INPUT DATA Start Marker

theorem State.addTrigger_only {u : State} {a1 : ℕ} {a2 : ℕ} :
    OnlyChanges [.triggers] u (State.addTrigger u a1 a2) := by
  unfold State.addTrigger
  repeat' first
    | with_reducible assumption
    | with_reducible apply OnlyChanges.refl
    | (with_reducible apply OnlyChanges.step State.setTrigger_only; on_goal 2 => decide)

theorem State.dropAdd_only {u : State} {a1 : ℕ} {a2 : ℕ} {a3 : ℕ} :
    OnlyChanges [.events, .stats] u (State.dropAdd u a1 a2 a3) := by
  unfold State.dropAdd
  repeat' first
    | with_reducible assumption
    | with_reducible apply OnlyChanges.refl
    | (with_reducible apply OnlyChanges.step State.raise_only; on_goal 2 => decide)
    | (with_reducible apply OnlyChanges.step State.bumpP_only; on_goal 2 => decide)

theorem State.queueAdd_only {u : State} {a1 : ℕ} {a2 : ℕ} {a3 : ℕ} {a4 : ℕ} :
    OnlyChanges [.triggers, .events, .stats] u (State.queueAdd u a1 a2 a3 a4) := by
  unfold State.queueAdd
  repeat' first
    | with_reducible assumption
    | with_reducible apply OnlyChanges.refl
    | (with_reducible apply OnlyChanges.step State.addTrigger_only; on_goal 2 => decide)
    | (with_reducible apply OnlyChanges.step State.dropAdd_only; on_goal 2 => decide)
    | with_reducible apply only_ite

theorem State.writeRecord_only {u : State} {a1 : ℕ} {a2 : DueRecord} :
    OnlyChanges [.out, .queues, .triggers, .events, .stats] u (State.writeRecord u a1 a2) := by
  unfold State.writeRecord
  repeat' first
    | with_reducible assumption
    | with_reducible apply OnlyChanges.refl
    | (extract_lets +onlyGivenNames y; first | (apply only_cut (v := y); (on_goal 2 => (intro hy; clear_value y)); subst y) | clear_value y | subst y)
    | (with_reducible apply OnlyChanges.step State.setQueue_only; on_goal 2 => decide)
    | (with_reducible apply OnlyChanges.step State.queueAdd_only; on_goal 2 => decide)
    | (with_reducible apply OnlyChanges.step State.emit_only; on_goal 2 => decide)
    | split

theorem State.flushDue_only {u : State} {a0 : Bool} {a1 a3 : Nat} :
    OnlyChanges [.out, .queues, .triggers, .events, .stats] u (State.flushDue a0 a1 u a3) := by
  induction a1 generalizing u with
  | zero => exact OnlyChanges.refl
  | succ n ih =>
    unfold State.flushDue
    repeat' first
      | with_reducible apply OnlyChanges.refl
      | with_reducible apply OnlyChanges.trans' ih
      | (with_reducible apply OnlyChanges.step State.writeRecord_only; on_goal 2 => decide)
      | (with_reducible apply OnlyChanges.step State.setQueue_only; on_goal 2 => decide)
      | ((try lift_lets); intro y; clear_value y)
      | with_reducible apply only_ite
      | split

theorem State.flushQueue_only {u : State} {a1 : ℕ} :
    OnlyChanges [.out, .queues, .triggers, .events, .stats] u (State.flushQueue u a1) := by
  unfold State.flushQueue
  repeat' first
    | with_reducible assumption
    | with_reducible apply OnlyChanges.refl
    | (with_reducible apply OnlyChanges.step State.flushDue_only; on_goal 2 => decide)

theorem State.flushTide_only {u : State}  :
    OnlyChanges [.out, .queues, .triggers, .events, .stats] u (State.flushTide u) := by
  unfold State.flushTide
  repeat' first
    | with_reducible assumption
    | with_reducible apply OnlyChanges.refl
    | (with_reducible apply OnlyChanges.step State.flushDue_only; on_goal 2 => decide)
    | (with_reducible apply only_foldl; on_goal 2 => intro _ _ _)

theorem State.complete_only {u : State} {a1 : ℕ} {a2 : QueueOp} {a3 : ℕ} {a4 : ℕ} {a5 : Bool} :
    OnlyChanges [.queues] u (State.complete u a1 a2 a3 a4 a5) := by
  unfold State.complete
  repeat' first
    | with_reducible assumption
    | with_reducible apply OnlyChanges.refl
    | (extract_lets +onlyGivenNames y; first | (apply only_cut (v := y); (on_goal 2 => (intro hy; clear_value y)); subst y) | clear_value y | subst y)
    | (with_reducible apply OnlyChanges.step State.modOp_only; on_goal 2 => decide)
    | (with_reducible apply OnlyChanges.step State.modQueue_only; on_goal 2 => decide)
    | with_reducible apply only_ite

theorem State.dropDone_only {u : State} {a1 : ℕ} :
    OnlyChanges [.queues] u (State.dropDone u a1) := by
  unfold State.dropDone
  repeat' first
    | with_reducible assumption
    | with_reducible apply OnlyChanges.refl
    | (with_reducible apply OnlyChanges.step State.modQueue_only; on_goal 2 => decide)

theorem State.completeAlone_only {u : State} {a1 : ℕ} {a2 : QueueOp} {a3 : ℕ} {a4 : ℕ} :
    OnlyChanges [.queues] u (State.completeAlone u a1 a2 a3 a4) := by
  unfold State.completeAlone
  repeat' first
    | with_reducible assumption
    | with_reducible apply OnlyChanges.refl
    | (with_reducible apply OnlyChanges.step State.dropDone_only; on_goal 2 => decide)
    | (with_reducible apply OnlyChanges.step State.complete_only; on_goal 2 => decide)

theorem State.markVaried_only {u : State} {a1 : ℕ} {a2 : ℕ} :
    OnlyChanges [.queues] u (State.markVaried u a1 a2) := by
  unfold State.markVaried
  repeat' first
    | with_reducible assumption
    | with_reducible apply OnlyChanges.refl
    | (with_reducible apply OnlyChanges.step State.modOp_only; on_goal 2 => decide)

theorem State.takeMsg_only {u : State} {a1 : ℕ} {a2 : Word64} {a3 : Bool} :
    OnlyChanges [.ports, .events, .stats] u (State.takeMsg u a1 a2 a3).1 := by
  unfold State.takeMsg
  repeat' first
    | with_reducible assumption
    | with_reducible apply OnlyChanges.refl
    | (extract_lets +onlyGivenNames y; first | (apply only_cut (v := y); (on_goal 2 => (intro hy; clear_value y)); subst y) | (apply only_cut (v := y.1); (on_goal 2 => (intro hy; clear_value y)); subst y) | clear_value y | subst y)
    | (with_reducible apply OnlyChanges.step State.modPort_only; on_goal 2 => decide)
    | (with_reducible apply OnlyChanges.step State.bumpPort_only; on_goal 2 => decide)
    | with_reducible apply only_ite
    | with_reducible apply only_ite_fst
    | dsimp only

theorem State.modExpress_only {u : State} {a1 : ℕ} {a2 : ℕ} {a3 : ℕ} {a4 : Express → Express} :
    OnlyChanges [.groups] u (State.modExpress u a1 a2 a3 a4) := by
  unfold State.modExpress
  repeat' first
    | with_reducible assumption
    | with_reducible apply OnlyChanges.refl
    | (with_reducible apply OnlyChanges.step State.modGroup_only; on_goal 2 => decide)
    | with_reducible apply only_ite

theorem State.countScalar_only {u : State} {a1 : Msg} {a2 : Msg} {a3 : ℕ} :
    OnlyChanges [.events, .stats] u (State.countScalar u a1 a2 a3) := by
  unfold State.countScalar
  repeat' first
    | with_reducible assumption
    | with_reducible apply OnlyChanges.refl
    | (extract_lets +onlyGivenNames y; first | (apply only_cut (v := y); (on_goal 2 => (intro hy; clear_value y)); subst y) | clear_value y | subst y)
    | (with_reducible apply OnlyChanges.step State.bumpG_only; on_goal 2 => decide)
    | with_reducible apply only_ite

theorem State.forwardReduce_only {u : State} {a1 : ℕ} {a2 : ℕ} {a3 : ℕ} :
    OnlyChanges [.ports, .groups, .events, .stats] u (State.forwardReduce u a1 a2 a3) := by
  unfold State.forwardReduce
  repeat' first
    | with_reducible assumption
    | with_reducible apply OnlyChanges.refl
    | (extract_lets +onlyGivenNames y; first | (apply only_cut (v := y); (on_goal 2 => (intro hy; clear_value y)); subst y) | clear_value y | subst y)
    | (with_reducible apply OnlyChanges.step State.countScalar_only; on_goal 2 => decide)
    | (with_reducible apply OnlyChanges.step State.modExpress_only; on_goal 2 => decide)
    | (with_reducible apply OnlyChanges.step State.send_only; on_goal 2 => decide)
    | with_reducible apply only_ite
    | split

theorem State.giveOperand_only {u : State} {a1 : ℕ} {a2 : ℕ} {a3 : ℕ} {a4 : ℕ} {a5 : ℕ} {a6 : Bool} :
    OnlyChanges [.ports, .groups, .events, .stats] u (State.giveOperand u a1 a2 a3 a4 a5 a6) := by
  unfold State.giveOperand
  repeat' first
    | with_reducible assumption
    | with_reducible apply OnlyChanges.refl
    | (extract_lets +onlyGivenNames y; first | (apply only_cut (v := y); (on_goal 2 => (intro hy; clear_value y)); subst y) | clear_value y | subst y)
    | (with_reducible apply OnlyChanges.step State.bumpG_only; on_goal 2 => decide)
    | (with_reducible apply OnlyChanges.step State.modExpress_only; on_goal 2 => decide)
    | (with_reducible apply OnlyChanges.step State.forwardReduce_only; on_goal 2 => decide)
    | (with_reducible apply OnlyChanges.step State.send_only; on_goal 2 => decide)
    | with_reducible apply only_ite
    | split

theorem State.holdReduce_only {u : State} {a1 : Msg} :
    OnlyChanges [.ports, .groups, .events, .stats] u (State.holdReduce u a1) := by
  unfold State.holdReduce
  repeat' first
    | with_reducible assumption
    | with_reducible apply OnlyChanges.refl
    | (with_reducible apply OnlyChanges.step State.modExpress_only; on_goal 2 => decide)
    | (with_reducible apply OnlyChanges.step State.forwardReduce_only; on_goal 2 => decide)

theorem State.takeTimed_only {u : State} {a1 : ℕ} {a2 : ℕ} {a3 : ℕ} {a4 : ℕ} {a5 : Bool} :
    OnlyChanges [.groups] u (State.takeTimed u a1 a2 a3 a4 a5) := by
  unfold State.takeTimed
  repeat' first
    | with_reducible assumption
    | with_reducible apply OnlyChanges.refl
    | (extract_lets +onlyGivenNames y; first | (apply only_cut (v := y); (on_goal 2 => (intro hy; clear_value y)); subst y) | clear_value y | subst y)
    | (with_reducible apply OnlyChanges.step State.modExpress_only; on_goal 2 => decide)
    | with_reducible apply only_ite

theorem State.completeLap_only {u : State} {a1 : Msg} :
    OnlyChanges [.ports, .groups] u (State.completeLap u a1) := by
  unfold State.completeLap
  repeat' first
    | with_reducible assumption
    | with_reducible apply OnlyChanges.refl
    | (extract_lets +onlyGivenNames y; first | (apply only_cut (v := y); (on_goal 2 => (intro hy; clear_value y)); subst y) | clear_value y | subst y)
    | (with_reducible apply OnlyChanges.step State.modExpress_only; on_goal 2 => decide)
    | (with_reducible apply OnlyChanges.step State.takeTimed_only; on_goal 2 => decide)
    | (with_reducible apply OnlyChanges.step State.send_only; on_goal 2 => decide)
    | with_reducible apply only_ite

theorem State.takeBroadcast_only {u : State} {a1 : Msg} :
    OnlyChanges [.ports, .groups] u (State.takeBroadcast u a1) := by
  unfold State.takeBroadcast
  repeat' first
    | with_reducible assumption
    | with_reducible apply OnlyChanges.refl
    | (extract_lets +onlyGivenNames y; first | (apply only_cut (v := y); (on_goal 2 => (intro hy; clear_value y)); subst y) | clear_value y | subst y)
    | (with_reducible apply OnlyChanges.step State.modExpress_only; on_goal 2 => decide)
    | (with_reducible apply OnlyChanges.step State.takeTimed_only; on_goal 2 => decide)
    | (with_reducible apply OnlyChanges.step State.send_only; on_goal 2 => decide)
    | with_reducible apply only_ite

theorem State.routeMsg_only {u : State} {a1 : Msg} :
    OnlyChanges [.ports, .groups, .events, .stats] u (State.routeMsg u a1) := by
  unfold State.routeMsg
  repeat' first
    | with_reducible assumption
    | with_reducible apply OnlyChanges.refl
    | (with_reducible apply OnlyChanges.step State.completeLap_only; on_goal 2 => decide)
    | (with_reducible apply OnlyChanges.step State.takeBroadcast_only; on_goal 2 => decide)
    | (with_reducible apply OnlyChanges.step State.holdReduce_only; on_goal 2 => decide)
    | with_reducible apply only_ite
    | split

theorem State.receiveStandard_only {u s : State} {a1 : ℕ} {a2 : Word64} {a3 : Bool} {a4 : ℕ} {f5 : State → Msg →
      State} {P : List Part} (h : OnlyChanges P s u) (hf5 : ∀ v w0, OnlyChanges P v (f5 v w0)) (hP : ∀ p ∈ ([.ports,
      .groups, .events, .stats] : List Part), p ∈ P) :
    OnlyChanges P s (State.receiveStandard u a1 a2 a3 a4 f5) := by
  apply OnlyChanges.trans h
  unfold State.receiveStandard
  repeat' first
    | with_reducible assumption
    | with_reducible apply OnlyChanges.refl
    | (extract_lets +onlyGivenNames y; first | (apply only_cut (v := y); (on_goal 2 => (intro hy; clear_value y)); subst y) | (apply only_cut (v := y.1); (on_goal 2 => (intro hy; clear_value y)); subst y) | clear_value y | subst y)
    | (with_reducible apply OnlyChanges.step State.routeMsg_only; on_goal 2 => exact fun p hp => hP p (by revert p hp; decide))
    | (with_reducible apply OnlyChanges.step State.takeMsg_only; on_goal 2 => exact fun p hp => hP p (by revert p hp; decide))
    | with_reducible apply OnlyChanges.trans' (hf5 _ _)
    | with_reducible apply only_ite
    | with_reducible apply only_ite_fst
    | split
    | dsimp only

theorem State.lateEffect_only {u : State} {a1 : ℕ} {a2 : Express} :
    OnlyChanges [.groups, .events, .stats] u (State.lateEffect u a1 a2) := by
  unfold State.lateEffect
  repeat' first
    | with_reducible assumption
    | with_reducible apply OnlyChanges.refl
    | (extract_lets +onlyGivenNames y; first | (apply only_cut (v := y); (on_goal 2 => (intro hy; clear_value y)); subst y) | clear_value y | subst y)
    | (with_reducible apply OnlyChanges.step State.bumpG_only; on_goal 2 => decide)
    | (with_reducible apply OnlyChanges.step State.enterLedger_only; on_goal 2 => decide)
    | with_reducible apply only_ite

INPUT DATA End Marker

- EXERCISE -
Find every line in the records above that contains the word "revert", and copy each one.

- COMPLETED EXERCISE -
    | (with_reducible apply OnlyChanges.step State.routeMsg_only; on_goal 2 => exact fun p hp => hP p (by revert p hp; decide))
    | (with_reducible apply OnlyChanges.step State.takeMsg_only; on_goal 2 => exact fun p hp => hP p (by revert p hp; decide))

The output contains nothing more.